Brian Bader SimpleBet
How did the NFL’s extra point rule change affect point after touchdown success? The math says teams should always go for two. Recently, teams have been going for two more often, but should that trend continue? How hard is it to model the distribution of NFL scores? I discuss why direct parametric models fail, as well as the pros and cons of alternative approaches.
Jack Schooley* and Jun Yan University of Connecticut
The outcomes of soccer games can be massively important to soccer fans and bettors alike. To predict the outcomes of these games, we consider the English Premier League (EPL) dataset from Kaggle, which has data from the 2006/2007 through the 2017/2018 seasons. The main predictive model used was an ordinal logistic regression model, and its predictive ability was compared against simple logistic regression models for each of the three possible outcomes of soccer matches. Variable selection for all models was done using separate lasso fits, which selected the features for each model using shrinkage. Finally, the resulting probabilities generated from the ordinal logistic model were compared against the implicit probabilities of the published Bet365 odds for each game prior to kickoff. The results of this comparison can help people make more informed bets.

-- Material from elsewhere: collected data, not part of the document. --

-- ==== Sys2Proof/Machine/Waits.lean ====
section
/-! DEFINITION. When a wait ends (09 R213): the condition each kind of wait holds a thread for, read from the state. -/

namespace Sys2Proof.Machine

/-- Fields of a gate word (08 R191). -/
def gatePhase (g : Quad) : Bool := g.getLsbD 127
def gateBrk (g : Quad) : Bool := g.getLsbD 126
def gateEarr (g : Quad) : Nat := (g.extractLsb' 107 19).toNat
def gateAarr (g : Quad) : Nat := (g.extractLsb' 88 19).toNat
def gateEbytes (g : Quad) : Nat := (g.extractLsb' 44 44).toNat
def gateAbytes (g : Quad) : Nat := (g.extractLsb' 0 44).toNat

namespace State

/-- The gate word at a scratchpad offset of a team. -/
def gateWord (s : State) (n off : Nat) : Quad := BitVec.ofNat 128 ((s.team n).scratch.le off 16)

/-- The special-function queue of a thread's group (06 R148). -/
def sfQueue (t : Tid) : Nat := t.grp % 4

/-- Free entries of a special-function queue of a core. -/
def sfRoom (s : State) (c q : Nat) : Bool := ((s.core c).sfq.filter fun e => e.q = q).length < 16

/-- The wait of a thread has ended. Waits that a step ends (SLEEP, YIELD, a back-off, a page request, a refusal) end
there. -/
def waitOver (s : State) (t : Tid) : Bool :=
  let m := s.team t.team
  let k := s.core m.core
  let x := s.thread t
  match x.wait with
  | .none => true
  | .sleep _ | .yield _ | .backoff _ | .request _ | .queued _ _ | .refused _ => false
  | .barrier n ph => match m.barriers[n]? with
    | some b => b.turns != ph
    | none => true
  | .gate off ph => let g := s.gateWord t.team off; gatePhase g != ph || gateBrk g
  | .job j => match m.jregs[j]? with
    | some r => r.st = .done || r.st = .free
    | none => true
  | .taskEnd => m.taskEnded
  | .claim slot => match assoc m.folds slot with
    | some f => f.st = .held
    | none => true
  | .granule g => (s.claimOf g).isNone || s.holds t.team g
  | .lent lo hi => !s.isLent t.team lo (hi - lo)
  | .copyRoom => k.copyQ.length < 32
  | .sfRoom q => s.sfRoom m.core q
  | .jobRoom => k.jobs.length < 8
  | .slotIdle slot => !(k.jobs.any fun j => j.names t.team slot)
  | .tokens mask => x.tokens.all fun p => p.landed || !mask.getLsbD p.num
  | .release scope => !s.releasePending t scope || s.releaseCanDrain t scope
  | .answer _ _ _ => x.reply != .none
  | .tableRoom => s.tableRoom m.core && s.host.reqs.length < 2048
  | .fabricIdle => k.out.isEmpty
  | .object slot _ => let st := (s.cEntry slot).st; st != 1 && st != 3
  | .directory ctx ident => !s.home.dirs.any fun r => r.ctx = ctx && r.ident = ident && r.answer.isNone
  | .acqr _ => x.reply != .none
  | .sync => s.time.sync
  | .undoRoom => s.undoLines m.ctx = 0 || s.undoUsed m.ctx < s.undoLines m.ctx
  | .hostLine line => !s.hostLocked t line
  | .committing g => match s.claimOf g with
    | some c => !c.committing
    | none => true
  | .home line => let who := s.askerOf t
    !(s.home.txns.any fun r => r.line = line && r.who = who && !r.waits.isEmpty) && !s.backingOff who line
  | .ownStore line => !(s.tids t.team).any fun u => u.grp = t.grp && (s.thread u).wait = .ownStore line && s.ownBuffered u m.core line
  | .storeRoom line => k.sb.length < 16 || k.sb.any fun e => e.line = line
  | .peerStore line => !(s.tids t.team).any fun u => u.grp = t.grp && (s.thread u).wait = .peerStore line &&
    (s.ownOut u m.core line || k.wc.any fun e => e.line = line && wcOwn u e)
  | .route slot => match assoc m.folds slot with
    | some f => f.st != .claiming || (f.grans.filter remoteGran).all fun g => s.routeTo (keyPeer (g * 256))
    | none => true
  | .turn u => let y := s.thread u
    !(y.present && y.pc = x.pc && y.wait.acts)

/-- The thread is in the middle of a bundle: it awaits an answer, its page request is on its way, its write at a home has begun,
or its turn at a locked
host line is to come (07 R175). It has not reached a bundle boundary. -/
def inBundle (s : State) (t : Tid) : Bool :=
  (match (s.thread t).wait with
    | .answer _ _ _ | .acqr _ | .request _ | .home _ => true
    | _ => false) || s.host.locks.any fun l => l.2.contains t

end State

end Sys2Proof.Machine
end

Lucas da Cunha Godoy* and Marcos Oliveira Prates University of Connecticut
Sports fantasy games are becoming increasingly popular. Currently, these games, created in the first half of the twentieth century in the context of baseball, have boomed with the popularization of the internet. In Brazil, Cartola FC is the most famous game of its kind. Launched in 2005, today it has more than 5 million registered users. Globo.com's famous product has attracted many sponsors, making it a very profitable product. The game is based on the 1st division of Brasileirão, and all users start with 100 units of play money called cartoleta. The main idea is for users to build a team composed of real players from different real teams. Every player has a price, so the user has a limitation to build his/her team. The price of these players varies according to the performance at each league game. The performance of each team is measured based on the scouts of the players, i.e. goal kicks, defenses, right passes and so on. Each player's action adds or subtracts a quantity to its final score. The score of each team is composed by the sum of the scores of its players. We collected such data for all players throughout the 2018 championship. We propose a Bayesian hierarchical model to predict the player score using INLA. The main goal, is to create the best team based on model predictive score and constraint to the amount of cartoleta available at each round. Such approach is general and not specific for Cartola, and, therefore, it can be easily extendend to any other fantasy games.